- Assignment -
All lines in the material containing the word "match" need to be copied.

- - -

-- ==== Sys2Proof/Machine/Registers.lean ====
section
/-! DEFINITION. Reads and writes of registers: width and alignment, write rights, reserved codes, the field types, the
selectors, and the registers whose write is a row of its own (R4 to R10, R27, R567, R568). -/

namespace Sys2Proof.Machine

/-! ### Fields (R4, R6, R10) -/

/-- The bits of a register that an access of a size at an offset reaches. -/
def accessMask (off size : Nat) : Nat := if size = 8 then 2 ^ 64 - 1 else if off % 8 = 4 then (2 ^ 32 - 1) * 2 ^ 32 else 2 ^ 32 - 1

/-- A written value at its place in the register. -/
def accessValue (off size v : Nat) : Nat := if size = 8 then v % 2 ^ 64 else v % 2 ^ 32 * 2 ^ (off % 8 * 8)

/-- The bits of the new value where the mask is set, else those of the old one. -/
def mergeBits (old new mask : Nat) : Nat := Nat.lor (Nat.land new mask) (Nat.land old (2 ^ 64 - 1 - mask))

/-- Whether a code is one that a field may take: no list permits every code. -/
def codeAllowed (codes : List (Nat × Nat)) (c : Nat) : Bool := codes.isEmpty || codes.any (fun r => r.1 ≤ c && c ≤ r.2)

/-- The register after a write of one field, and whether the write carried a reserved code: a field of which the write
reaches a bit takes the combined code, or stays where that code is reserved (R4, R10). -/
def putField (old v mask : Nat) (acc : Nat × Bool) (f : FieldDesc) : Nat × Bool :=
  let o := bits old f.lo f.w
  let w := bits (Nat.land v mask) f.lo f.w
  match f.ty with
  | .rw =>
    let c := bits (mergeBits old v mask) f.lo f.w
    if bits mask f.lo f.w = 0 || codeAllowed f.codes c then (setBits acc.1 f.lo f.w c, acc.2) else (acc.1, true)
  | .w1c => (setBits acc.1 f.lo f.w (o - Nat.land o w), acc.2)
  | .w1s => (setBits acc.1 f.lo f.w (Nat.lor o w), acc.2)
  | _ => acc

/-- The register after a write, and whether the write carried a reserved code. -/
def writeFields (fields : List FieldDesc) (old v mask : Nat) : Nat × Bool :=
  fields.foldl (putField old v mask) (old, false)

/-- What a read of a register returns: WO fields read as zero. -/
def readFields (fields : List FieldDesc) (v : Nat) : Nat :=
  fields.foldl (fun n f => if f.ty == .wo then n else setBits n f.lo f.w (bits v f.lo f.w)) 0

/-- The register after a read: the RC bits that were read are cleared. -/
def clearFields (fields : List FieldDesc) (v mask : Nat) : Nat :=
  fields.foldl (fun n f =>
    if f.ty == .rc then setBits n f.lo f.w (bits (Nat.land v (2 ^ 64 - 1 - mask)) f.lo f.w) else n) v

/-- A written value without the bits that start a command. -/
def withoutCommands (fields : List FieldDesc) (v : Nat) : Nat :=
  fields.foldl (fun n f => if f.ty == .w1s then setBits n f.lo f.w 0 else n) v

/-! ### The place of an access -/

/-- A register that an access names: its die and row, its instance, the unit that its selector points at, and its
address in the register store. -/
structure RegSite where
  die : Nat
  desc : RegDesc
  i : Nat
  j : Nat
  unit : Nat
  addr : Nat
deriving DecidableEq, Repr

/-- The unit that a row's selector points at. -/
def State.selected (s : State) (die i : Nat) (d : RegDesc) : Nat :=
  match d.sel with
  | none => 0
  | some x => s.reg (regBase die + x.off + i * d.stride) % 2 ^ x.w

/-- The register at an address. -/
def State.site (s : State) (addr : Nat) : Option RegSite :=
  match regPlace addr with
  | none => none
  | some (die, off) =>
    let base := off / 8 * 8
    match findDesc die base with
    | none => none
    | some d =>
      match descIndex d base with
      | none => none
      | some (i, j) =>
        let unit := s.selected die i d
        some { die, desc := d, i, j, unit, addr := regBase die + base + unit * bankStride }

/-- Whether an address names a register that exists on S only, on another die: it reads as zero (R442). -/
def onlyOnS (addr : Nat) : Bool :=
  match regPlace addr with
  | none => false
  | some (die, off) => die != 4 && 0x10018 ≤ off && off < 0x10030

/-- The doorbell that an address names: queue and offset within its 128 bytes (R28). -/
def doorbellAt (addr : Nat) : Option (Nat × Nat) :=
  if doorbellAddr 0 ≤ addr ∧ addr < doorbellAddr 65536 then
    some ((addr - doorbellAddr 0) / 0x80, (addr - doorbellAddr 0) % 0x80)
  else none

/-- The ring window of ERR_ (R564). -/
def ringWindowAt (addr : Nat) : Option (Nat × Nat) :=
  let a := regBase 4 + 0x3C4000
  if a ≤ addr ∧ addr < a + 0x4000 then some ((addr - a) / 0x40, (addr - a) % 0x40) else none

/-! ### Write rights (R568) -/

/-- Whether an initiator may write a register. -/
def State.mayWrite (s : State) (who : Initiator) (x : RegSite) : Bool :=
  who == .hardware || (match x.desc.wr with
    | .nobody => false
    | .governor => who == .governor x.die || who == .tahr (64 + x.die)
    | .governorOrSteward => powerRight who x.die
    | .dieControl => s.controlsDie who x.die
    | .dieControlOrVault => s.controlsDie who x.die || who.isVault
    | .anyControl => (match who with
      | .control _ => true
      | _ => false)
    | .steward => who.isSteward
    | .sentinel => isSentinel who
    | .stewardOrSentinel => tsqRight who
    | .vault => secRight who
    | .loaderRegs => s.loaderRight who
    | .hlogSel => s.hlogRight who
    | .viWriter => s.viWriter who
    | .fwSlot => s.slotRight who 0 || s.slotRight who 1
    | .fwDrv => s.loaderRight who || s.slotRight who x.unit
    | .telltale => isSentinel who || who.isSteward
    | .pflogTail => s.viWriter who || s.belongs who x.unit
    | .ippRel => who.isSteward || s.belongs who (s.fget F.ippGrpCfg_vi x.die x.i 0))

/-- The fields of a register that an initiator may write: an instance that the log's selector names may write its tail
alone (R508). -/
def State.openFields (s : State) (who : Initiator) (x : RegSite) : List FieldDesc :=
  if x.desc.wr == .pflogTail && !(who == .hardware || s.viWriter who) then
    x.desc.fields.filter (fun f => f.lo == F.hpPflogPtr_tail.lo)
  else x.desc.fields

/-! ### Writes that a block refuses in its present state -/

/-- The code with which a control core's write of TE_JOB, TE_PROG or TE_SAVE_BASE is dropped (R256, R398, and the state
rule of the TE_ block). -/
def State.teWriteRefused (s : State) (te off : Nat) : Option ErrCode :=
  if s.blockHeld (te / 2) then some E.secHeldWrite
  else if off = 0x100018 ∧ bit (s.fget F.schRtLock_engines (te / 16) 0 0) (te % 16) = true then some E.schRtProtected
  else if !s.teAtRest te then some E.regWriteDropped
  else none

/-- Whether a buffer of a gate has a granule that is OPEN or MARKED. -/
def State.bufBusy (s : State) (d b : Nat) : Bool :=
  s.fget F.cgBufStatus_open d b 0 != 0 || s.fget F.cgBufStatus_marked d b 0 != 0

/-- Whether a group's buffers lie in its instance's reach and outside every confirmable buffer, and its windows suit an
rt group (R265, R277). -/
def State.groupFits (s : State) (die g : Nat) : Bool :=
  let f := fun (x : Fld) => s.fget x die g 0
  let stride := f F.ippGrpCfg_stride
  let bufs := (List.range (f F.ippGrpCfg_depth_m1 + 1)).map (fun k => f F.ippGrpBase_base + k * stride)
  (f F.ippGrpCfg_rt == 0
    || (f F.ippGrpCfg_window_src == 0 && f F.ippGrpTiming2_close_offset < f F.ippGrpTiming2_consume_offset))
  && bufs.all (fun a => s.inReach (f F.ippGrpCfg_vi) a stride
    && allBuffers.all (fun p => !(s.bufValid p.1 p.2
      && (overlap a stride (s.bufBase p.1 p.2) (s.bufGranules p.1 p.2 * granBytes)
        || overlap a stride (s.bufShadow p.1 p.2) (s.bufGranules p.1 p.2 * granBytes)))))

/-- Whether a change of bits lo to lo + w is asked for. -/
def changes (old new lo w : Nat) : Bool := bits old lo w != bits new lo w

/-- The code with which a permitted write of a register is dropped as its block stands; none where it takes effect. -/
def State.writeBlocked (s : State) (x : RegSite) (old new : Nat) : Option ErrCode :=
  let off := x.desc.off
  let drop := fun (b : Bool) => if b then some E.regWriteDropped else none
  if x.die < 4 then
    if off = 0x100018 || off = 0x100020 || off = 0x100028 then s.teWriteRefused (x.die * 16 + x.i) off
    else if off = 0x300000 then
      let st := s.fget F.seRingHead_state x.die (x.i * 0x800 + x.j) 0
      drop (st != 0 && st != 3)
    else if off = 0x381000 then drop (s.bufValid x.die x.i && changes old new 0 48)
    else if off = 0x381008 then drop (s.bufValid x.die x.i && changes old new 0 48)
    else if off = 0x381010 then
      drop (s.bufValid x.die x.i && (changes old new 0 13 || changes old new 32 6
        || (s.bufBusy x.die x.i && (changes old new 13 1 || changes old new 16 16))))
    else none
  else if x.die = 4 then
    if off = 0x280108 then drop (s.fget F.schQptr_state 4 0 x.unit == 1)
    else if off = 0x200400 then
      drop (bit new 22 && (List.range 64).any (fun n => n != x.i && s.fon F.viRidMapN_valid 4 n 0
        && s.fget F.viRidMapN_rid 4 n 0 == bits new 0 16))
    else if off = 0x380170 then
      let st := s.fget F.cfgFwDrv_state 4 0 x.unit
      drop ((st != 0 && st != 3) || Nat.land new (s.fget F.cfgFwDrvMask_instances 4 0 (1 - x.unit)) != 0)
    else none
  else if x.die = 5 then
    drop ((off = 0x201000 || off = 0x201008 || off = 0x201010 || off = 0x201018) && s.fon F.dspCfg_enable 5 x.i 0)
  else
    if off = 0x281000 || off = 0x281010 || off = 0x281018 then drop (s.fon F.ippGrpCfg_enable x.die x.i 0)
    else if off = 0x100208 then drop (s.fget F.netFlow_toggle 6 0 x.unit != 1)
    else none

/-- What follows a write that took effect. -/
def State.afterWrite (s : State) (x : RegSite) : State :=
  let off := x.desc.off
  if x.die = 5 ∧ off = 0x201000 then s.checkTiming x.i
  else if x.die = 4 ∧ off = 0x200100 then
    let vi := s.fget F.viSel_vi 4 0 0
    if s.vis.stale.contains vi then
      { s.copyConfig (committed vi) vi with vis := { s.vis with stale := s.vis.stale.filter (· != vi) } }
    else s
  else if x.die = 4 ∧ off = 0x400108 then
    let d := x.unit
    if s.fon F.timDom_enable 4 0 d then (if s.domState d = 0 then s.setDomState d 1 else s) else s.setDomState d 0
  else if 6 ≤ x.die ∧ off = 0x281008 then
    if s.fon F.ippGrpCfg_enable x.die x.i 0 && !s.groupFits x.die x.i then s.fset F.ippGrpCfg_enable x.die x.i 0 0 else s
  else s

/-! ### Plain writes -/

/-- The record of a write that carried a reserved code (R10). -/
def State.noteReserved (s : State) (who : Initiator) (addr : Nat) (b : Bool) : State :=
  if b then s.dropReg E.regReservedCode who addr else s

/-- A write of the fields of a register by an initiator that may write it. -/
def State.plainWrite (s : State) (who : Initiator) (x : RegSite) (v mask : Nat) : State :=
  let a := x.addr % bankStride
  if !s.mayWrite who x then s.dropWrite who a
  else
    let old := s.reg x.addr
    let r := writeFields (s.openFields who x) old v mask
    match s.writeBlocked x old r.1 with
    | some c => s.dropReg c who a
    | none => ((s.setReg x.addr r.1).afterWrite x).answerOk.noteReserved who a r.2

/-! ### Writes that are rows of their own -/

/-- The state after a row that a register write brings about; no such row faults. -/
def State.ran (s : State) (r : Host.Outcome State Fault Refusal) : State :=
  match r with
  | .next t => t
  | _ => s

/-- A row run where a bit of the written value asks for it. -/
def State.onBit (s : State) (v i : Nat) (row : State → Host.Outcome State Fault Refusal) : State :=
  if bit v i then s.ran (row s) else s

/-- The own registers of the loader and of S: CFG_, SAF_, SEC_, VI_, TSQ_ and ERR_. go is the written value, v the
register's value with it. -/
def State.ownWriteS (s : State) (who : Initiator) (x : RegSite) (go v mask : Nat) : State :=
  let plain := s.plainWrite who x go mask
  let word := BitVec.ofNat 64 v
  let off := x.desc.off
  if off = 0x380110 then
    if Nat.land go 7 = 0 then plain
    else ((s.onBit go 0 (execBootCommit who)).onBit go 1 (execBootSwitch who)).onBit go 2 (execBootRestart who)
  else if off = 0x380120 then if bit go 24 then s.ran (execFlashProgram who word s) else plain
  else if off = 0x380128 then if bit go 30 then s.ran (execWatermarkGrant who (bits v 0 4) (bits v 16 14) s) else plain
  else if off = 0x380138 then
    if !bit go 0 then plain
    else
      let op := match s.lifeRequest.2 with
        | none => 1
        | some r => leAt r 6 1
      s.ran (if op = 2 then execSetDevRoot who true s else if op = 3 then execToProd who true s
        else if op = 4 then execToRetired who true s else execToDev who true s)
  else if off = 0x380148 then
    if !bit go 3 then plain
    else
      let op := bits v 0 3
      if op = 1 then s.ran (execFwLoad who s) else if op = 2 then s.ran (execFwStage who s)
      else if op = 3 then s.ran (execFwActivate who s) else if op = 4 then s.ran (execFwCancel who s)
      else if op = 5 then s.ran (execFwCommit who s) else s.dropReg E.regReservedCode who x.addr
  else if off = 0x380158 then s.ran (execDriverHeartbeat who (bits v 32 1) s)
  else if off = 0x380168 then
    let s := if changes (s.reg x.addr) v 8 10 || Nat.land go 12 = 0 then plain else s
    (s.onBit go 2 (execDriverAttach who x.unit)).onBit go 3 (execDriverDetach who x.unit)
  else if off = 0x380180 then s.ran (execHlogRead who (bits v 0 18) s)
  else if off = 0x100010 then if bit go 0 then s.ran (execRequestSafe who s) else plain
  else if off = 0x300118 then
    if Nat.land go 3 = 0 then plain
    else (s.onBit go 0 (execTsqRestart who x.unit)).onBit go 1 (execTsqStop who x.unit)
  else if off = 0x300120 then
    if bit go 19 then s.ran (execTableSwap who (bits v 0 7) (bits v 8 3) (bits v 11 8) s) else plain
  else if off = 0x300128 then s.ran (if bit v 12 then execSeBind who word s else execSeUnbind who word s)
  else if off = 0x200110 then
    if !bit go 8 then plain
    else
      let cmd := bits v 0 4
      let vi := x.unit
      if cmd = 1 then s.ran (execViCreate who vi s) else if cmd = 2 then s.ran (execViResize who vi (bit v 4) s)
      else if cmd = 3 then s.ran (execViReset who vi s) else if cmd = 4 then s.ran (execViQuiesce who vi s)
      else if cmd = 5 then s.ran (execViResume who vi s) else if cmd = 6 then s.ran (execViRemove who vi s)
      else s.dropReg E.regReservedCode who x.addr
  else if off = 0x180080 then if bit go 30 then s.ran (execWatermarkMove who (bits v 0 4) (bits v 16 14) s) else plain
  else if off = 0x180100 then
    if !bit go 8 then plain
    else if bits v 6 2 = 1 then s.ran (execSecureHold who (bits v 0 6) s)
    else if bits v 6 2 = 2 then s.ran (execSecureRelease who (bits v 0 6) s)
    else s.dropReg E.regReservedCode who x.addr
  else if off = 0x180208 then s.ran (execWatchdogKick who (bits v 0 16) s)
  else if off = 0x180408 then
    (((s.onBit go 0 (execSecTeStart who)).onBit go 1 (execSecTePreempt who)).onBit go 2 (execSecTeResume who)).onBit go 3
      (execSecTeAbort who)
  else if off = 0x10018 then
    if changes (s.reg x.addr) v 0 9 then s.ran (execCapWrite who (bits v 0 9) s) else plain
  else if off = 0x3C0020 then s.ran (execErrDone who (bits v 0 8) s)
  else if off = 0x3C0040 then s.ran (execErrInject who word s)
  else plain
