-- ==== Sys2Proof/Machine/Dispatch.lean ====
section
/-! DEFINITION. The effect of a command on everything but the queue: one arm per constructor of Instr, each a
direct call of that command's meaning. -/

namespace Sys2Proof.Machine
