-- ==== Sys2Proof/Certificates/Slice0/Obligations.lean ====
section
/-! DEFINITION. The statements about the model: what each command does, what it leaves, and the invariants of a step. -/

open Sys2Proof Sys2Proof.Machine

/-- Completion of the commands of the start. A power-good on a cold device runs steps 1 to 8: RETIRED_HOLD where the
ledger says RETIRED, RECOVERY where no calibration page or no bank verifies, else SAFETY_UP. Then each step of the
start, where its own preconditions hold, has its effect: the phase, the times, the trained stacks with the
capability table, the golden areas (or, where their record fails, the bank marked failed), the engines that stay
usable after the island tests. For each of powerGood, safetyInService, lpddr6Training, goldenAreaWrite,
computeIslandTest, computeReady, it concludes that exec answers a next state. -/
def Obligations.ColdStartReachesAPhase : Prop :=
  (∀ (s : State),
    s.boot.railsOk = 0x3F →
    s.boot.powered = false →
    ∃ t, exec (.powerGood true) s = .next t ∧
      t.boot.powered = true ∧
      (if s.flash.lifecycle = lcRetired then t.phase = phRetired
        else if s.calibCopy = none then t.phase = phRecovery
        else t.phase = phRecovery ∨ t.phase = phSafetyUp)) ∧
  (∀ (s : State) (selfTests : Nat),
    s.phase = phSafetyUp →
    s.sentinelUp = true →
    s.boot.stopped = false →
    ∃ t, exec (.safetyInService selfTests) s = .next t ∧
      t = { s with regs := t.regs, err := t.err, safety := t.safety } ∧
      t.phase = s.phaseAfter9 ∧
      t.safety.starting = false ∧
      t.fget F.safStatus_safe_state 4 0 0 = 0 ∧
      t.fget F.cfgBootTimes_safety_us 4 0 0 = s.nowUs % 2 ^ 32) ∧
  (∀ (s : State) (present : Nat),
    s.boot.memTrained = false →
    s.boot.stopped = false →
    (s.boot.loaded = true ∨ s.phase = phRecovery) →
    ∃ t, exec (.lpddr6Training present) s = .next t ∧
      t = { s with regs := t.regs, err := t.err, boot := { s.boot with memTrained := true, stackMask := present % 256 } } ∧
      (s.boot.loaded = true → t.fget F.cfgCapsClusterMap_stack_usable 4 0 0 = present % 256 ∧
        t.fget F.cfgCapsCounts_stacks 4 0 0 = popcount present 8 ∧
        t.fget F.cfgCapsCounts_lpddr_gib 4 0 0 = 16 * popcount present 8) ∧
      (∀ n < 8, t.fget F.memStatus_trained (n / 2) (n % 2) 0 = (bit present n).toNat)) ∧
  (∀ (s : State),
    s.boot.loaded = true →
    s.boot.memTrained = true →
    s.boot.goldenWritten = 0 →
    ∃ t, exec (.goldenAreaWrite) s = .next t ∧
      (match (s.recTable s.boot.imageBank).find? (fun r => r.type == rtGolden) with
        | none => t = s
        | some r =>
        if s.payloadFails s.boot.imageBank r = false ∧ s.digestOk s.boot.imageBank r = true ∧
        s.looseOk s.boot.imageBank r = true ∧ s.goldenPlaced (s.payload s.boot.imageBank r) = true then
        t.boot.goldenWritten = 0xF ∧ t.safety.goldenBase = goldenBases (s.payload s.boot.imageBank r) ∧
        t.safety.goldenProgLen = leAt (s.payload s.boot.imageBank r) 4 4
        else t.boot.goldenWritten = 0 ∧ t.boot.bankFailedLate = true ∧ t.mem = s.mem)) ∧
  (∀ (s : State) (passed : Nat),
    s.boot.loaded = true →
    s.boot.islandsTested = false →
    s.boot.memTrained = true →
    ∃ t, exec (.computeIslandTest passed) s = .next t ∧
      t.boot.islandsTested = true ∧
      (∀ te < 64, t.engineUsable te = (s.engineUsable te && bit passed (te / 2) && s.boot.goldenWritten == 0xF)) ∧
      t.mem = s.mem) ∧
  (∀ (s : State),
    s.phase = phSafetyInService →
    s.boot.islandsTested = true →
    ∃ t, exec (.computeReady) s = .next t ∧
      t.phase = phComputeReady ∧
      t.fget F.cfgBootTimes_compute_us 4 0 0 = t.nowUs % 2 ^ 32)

- - -

- Task response -
  match f.ty with
  match d.sel with
  match regPlace addr with
    match findDesc die base with
      match descIndex d base with
  match regPlace addr with
  who == .hardware || (match x.desc.wr with
    | .anyControl => (match who with
    match s.writeBlocked x old r.1 with
  match r with
      let op := match s.lifeRequest.2 with
      (match (s.recTable s.boot.imageBank).find? (fun r => r.type == rtGolden) with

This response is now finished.